German Poets are prolific just now. Mr. Hoppl has brought out a volume at Stuttgart, full of suppressed tears and melancholy miseries. He is unloved and unappreciated, and must, therefore, have a bad time in this dreary and woeful world. Of a similar strain is the second edition of Carl August Lebret's Gedichte, likewise published at Stuttgart; if anything he is more pitiable and stupid than Hoppl. Adolph Glassbrenner, of Berlin, serves up poems of another sort, in his freshly printed third edition. He is known to every reader of current German literature as a comic writer of no small ability, and these poems prove his talent. They are mostly political in their tendency, and are good of their kind. Dunkles Laub (Dark Leaves) is a youthful poem of Mr. Frederik Ruperti, published at Bremen. It recounts the awful experiences, and spiritual and other struggles of the author's youth. He suffers especially from an unhappy passion, and is apparently convinced that the man never lived who endured so much. Still, he shows great poetic ability, and now that his youth is disposed of something may be hoped from him.
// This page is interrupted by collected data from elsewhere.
-- ==== Sys2Proof/Machine/Loader.lean ====
section
/-! DEFINITION. Loading planes from images (R14, R39, R41, R124, R125, R167, R173 to R175, R254, R342). -/

namespace Sys2Proof.Machine
open Sys2Proof

/-- Fills a vector from a list of words. -/
def vecOf (n : Nat) (ws : List Word) (at_ : Nat) : Vector Word n := Vector.ofFn fun i => ws.getD (at_ + i.val) 0

/-- A loaded plane: post-load values, the image's words, then the control word; inactive (R14, R39, R108). -/
def loadedPlane (ws : List Word) (pid ver inst : Nat) : Plane :=
  { slots := Vector.ofFn fun i => (ws.getD (2 * i.val) 0, ws.getD (2 * i.val + 1) 0)
    inw := vecOf 4 ws 32, rw := vecOf 4 ws 36, sw := vecOf 4 ws 40, pcw := ws.getD 44 0 &&& 0x1FFFF, ext := ws.drop 45
    pid := pid, patVer := ver, inst := inst }

/-- The tokens that wait on the seam lanes of a plane survive its load, and its copies go on (R40, R218, R258, R335). -/
def keepLanes (old new : Plane) : Plane :=
  { new with ins := Vector.ofFn fun k => { new.ins[k] with lane := old.ins[k].lane, buf := old.ins[k].buf }, copies := old.copies }

/-- The words of a node in a panel record, of one `NPL`; a node without a record is empty (R124). -/
def recWords (r : PanelRec) (a : Nat) (npl : Bool) : List Word :=
  match r.nodes.find? fun e => e.npl == npl && e.node == .panel 0 a with
  | some e => e.words
  | none => []

/-- The panel record of an offset (R124, R173). -/
def panelRec (p : Pattern) (dx dy : Nat) : PanelRec :=
  (p.panels.find? fun r => r.dx == dx && r.dy == dy).getD { dx := dx, dy := dy }

/-- The in-ports that the route words of an image name with the letter of one `NPL` (R167): panel offset, node
address and in-port for a panel target. -/
def fedPorts (p : Pattern) (npl : Bool) : List (Nat × Nat × Nat × Nat) :=
  let ofEntry (ox oy : Int) (v : Nat) : List (Nat × Nat × Nat × Nat) :=
    if field v 31 30 = 0 then
      [((ox + signedOf 5 (field v 29 25)).toNat, (oy + signedOf 5 (field v 24 20)).toNat, field v 19 13, field v 12 11)] else []
  let ofWords (ox oy : Int) (tbl : List Word) (ws : List Word) (mxa : Bool) : List (Nat × Nat × Nat × Nat) :=
    ((List.range 4).map (fun j => ws.getD (36 + j) 0) ++ (if mxa then (ws.drop 45).take 16 else [])).flatMap fun w =>
      if rwWired w then (List.range (rwCount w)).flatMap fun j => ofEntry ox oy (tbl.getD (rwBase w + j) 0).toNat else []
  let panels := p.panels.flatMap fun r => r.nodes.flatMap fun e =>
    if e.npl == npl then ofWords r.dx r.dy r.routes e.words (e.node == .panel 0 70) else []
  let tree := p.tnodes.flatMap fun e =>
    if e.npl == npl then
      (List.range 4).flatMap fun j =>
        let w := e.words.getD (36 + j) 0
        if rwWired w then (List.range (rwCount w)).flatMap fun q =>
          let v := (e.words.getD (49 + rwBase w + q) 0).toNat
          if field v 31 30 = 0 then [(field v 29 25, field v 24 20, field v 19 13, field v 12 11)] else []
        else []
    else []
  panels ++ tree

/-- The in-ports of merge and port units that an image's route words name, by node and in-port (R167). A merge
entry names the ancestor switch of its sender; the origin panel's is taken. -/
def fedTree (p : Pattern) (npl : Bool) (origin : Nat) : List (NodeId × Nat) :=
  let ofEntry (from_ : Nat) (v : Nat) : List (NodeId × Nat) :=
    match field v 31 30 with
    | 1 => [(.mg (field v 29 27) (switchOf (field v 29 27) from_) (field v 26 26), field v 12 11)]
    | 2 => [(.pc (field v 29 26) (field v 24 23), field v 12 11)]
    | _ => []
  let panels := p.panels.flatMap fun r => r.nodes.flatMap fun e =>
    if e.npl == npl then
      let base := if e.node == .panel 0 70 then (e.words.drop 45).take 16 else []
      ((List.range 4).map (fun j => e.words.getD (36 + j) 0) ++ base).flatMap fun w =>
        if rwWired w then (List.range (rwCount w)).flatMap fun j =>
          ofEntry (origin + r.dx + 128 * r.dy) (r.routes.getD (rwBase w + j) 0).toNat else []
    else []
  let tree := p.tnodes.flatMap fun e =>
    if e.npl == npl then
      (List.range 4).flatMap fun j =>
        let w := e.words.getD (36 + j) 0
        if rwWired w then (List.range (rwCount w)).flatMap fun q => ofEntry origin (e.words.getD (49 + rwBase w + q) 0).toNat else []
    else []
  panels ++ tree

/-- Marks in-ports of a plane as fed. -/
def setFed (ks : List Nat) (p : Plane) : Plane :=
  { p with ins := Vector.ofFn fun k => { p.ins[k] with fed := p.ins[k].fed || ks.contains k.val } }

/-- A list of route words as a table of a letter (R112, R124). -/
def routeMap (ws : List Word) : Map Nat Word := (ws.zipIdx.filter fun e => e.1 != 0).map fun e => (e.2, e.1)

/-- Whether a micro-word lies in the sequence that a binding word binds (R118). -/
def inSeq (b : Word) (j : Nat) : Bool :=
  bitOf b.toNat 31 && decide (field b.toNat 8 0 ≤ j) && decide (j < field b.toNat 8 0 + field b.toNat 15 9)

/-- The bespoke store a load writes: the sequences that the context binds, zero elsewhere (R41). -/
def boundStore (x : Ctx) : Map Nat Word := x.micro.filter fun e => x.bound.any fun b => inSeq b.2 e.1

/-- A panel's side as a load writes it: routes, cv table and bespoke store, with what each bound sequence reads and writes
(R41, R192). -/
def loadSide (x : Ctx) (r : PanelRec) (npl : Bool) (v : PanelSide) : PanelSide :=
  { v with routes := routeMap r.routes ++ v.routes.filter fun e => decide (1008 ≤ e.1), cvt := vecOf 8 (recWords r 69 npl) 0
           micro := boundStore x, bind := x.bound, uses := x.bound.map fun e => (e.1, seqUses { v with micro := boundStore x } e.2) }

/-- Loads one node of a panel in a letter; `ACT` reads 0 where the load does not activate, and the deficit counters reset
(R39, R113, R173, R328). -/
def loadNode (s : State) (p a : Nat) (l : Letter) (ws : List Word) (fed : List Nat) (pid ver inst : Nat) (act basted : Bool) : State :=
  let n := NodeId.panel p a
  let v := s.node n
  let q := setFed fed (keepLanes (v.plane l) (loadedPlane ws pid ver inst))
  let on := act && bitOf q.pcw.toNat 16
  let q := if on then wakeLanes s.cycle q else q
  let q := { q with active := on, basted := basted, pcw := if act then q.pcw else pcwAct q.pcw false,
                    phase := if on && hasPhases n then some s.cycle else none }
  s.setNode n { v.setPlane l q with ca := 0, cb := 0, last := .b }

/-- Loads every node of a panel in a letter from a panel record (R39, R124, R173). -/
def loadNodes (s : State) (p : Nat) (l : Letter) (r : PanelRec) (npl : Bool) (fed : List (Nat × Nat)) (pid ver inst : Nat)
    (act basted : Bool) : List Nat → State
  | [] => s
  | a :: t =>
    let s := loadNode s p a l (if a = 69 then [] else recWords r a npl) ((fed.filter fun e => e.1 == a).map (·.2)) pid ver inst act basted
    loadNodes s p l r npl fed pid ver inst act basted t

/-- The loads of a panel's letter (R39, R173): the route table, the cv table, the bespoke store and every node. -/
def loadPanel (s : State) (p : Nat) (l : Letter) (pat : Pattern) (npl : Bool) (dx dy inst : Nat) (act basted : Bool) : State :=
  let r := panelRec pat dx dy
  let fed := ((fedPorts pat npl).filter fun e => e.1 == dx && e.2.1 == dy).map fun e => (e.2.2.1, e.2.2.2)
  let s := (cleanWords s (homeStore p l 0) 2048).updSide p l (loadSide (s.ctx (s.inst inst).ctx) r npl)
  loadNodes s p l r npl fed pat.pid pat.ver inst act basted (List.range 72)

/-- The time of a plane load (R175). -/
def loadTime (r : PanelRec) : Nat := 40 + (r.size + 31) / 32

/-! ### The pattern cache (R342) -/

/-- Whether a die's pattern cache holds an image. -/
def cached (s : State) (die c pat : Nat) : Bool := (mget s.pcache die).contains (c, pat)

/-- When an image is available in a die's cache: now, or after a fetch that starts if none is in progress (R342). -/
def fetchImage (s : State) (die c pat len : Nat) : State × Nat :=
  if cached s die c pat then
    ({ s with pcache := mset s.pcache die (((mget s.pcache die).filter fun e => e != (c, pat)) ++ [(c, pat)]) }, s.cycle)
  else
    match s.fetches.find? fun e => e.1 == die && e.2.1 == c && e.2.2.1 == pat with
    | some e => (s, e.2.2.2)
    | none =>
      let due := s.cycle + slowAt s (16 + die) (1024 + (len + 63) / 64)
      ({ s with fetches := s.fetches ++ [(die, c, pat, due)] }, due)

/-! ### PLOAD (R173, R174) -/

/-- A letter's hold says it is loading or basted with a pattern for an instance. -/
def holdsPat (h : Hold) (i pat : Nat) : Bool :=
  match h with
  | .basted j q => j == i && q == pat
  | .loading j q _ => j == i && q == pat
  | _ => false

/-- Whether the letter `l` of a panel holds a pattern basted on every node (R174, R180). -/
def bastedWith (s : State) (p : Nat) (l : Letter) (i pat : Nat) : Bool :=
  (match (s.side p l).hold with
    | .basted j q => j == i && q == pat
    | _ => false)
  && (s.side p l).ploads.isEmpty
  && (s.nodes.all fun e => match e.1 with
    | .panel q _ => q != p || (e.2.plane l).basted
    | _ => true)

/-- The instance and pattern that a letter holds basted (R174). -/
def bastedPat (s : State) (p : Nat) (l : Letter) : Option (Nat × Nat) :=
  match (s.side p l).hold with
  | .basted i q => if bastedWith s p l i q then some (i, q) else none
  | _ => none

/-- Starts the load of a panel's letter (R39, R173 to R175): the planes are inactive and not basted. -/
def startLoad (s : State) (p : Nat) (l : Letter) (i : Nat) (pat : Pattern) : State :=
  let v := s.inst i
  let dx := colOf p - colOf v.origin
  let dy := rowOf p - rowOf v.origin
  let r := panelRec pat dx dy
  let was := (bastedPat s p l).map fun e => (s.cycle, e.1, e.2)
  let (s, at_) := fetchImage s (dieOf v.origin) v.ctx pat.pid pat.len
  let due := at_ + slow s (.panel p 0) (loadTime r)
  let off (q : Plane) : Plane := { q with active := false, basted := false, out := false }
  let s := { s with nodes := mmap s.nodes fun n d => match n with
    | .panel q _ => if q = p then d.setPlane l (off (d.plane l)) else d
    | _ => d }
  let npl := l != v.letter
  s.updSide p l fun q => { q with hold := .loading i pat.pid due, ldrec := some pat, ldnpl := npl, was := was }

end Sys2Proof.Machine
end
Freiligrath, the German poet, is the subject of a searching, yet mildly expressed criticism, in that excellent periodical, the Grenzboten, of Leipzig. The writer finds that he is superficial in feeling, without a genuine sense of poetic melody, and not remarkable for mental power.


A tenth edition of Brockhaus's Conversations-Lexicon is now passing through the press. The first edition was published in 1796. Of the fifth edition, which appeared in 1818, 32,000 copies were sold; of the seventh (1826) 27,000; of the eighth (1832) 31,000; of the ninth (1843) 30,000. The supplementary works issued between the editions, and devoted to current matters, have also had a large sale. Of the Conversations-Lexicon der Neuesten Zeit und Literatur, (4 vols. 1832-34) 27,000 copies were sold; of the Conversations-Lexicon der Gegenwart (4 vols. 1838-1841) 18,000; and the Gegenwart which is now appearing is also sold largely. The new edition promises to be written in the same spirit of moderation and liberalism as its predecessors, but if the articles of the Gegenwart afford an indication, it will be more "progressive" and radical, and less careful to satisfy all parties.